*TASK DESCRIPTION:* In your answer, reproduce exactly the lines from the beginning of the listing below through the one containing "namespace Sys2Proof.Tests", and only those lines.

═══ INPUT DATA

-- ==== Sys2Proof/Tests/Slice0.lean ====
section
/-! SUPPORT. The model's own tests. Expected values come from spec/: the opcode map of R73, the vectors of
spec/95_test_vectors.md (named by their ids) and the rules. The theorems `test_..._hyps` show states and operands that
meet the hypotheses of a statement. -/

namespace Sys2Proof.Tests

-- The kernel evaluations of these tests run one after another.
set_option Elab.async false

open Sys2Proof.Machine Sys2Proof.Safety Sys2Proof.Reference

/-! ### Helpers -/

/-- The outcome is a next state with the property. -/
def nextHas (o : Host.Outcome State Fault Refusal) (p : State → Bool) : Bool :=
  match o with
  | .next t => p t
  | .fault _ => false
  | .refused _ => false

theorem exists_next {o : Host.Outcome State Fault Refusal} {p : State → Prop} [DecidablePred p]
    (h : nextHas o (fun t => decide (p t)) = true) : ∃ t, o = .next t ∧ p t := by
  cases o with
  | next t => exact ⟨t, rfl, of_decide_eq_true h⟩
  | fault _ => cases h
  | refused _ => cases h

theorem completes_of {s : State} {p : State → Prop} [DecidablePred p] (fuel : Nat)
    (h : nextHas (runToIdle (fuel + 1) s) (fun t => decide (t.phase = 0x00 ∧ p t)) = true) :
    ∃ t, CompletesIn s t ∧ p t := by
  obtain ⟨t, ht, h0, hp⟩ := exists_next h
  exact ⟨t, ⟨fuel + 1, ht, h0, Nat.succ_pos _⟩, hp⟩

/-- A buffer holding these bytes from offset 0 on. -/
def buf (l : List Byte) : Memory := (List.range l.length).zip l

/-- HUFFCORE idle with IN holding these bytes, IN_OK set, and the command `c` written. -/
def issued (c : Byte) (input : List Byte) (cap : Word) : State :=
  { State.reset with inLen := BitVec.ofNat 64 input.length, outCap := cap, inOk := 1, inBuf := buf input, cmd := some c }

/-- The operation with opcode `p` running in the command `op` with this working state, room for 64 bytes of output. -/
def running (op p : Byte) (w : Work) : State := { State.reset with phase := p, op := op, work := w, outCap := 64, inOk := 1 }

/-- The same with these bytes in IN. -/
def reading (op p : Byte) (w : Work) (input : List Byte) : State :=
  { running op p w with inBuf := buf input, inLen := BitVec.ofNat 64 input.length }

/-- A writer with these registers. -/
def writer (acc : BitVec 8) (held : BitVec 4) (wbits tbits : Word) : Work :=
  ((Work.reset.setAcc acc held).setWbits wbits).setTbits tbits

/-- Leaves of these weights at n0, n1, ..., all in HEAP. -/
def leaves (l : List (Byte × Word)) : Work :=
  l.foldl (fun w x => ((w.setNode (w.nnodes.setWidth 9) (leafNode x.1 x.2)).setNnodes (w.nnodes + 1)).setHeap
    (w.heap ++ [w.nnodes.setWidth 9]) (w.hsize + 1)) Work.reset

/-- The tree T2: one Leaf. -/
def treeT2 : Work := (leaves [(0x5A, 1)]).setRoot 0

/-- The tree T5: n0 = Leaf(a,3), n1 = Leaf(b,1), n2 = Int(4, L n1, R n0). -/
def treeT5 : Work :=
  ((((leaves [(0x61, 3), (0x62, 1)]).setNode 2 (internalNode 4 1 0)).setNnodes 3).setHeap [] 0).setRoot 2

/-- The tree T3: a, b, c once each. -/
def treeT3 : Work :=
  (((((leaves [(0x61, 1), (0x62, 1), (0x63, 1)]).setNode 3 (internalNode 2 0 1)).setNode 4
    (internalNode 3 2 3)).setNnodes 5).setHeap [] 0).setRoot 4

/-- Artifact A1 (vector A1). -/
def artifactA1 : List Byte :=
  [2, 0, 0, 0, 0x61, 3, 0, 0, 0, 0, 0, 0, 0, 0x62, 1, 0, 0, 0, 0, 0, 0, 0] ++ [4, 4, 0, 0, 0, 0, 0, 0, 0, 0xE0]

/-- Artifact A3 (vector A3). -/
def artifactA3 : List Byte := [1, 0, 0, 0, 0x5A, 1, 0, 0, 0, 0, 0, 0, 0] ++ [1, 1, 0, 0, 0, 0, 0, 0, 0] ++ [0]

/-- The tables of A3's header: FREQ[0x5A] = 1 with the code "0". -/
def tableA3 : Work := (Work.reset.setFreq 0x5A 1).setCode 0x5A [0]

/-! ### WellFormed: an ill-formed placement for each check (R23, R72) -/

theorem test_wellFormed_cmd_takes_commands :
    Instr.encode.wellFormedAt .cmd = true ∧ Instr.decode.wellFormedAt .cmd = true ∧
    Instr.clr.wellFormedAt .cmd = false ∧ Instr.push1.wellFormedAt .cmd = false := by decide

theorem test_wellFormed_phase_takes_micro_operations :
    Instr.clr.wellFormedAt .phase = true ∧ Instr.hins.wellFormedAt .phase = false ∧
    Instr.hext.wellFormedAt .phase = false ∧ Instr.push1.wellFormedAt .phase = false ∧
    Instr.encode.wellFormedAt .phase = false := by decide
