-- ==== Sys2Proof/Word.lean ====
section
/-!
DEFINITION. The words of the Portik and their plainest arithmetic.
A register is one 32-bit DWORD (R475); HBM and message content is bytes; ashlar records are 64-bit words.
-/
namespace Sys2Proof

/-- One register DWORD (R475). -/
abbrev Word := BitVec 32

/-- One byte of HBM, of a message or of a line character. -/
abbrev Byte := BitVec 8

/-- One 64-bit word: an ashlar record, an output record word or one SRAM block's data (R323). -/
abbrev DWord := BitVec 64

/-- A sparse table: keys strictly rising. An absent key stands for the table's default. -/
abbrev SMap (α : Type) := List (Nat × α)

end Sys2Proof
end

══════

*EXPECTED ANSWER:*
-- ==== Sys2Proof/Tests/Slice0.lean ====
section
/-! SUPPORT. The model's own tests. Expected values come from spec/: the opcode map of R73, the vectors of
spec/95_test_vectors.md (named by their ids) and the rules. The theorems `test_..._hyps` show states and operands that
meet the hypotheses of a statement. -/

namespace Sys2Proof.Tests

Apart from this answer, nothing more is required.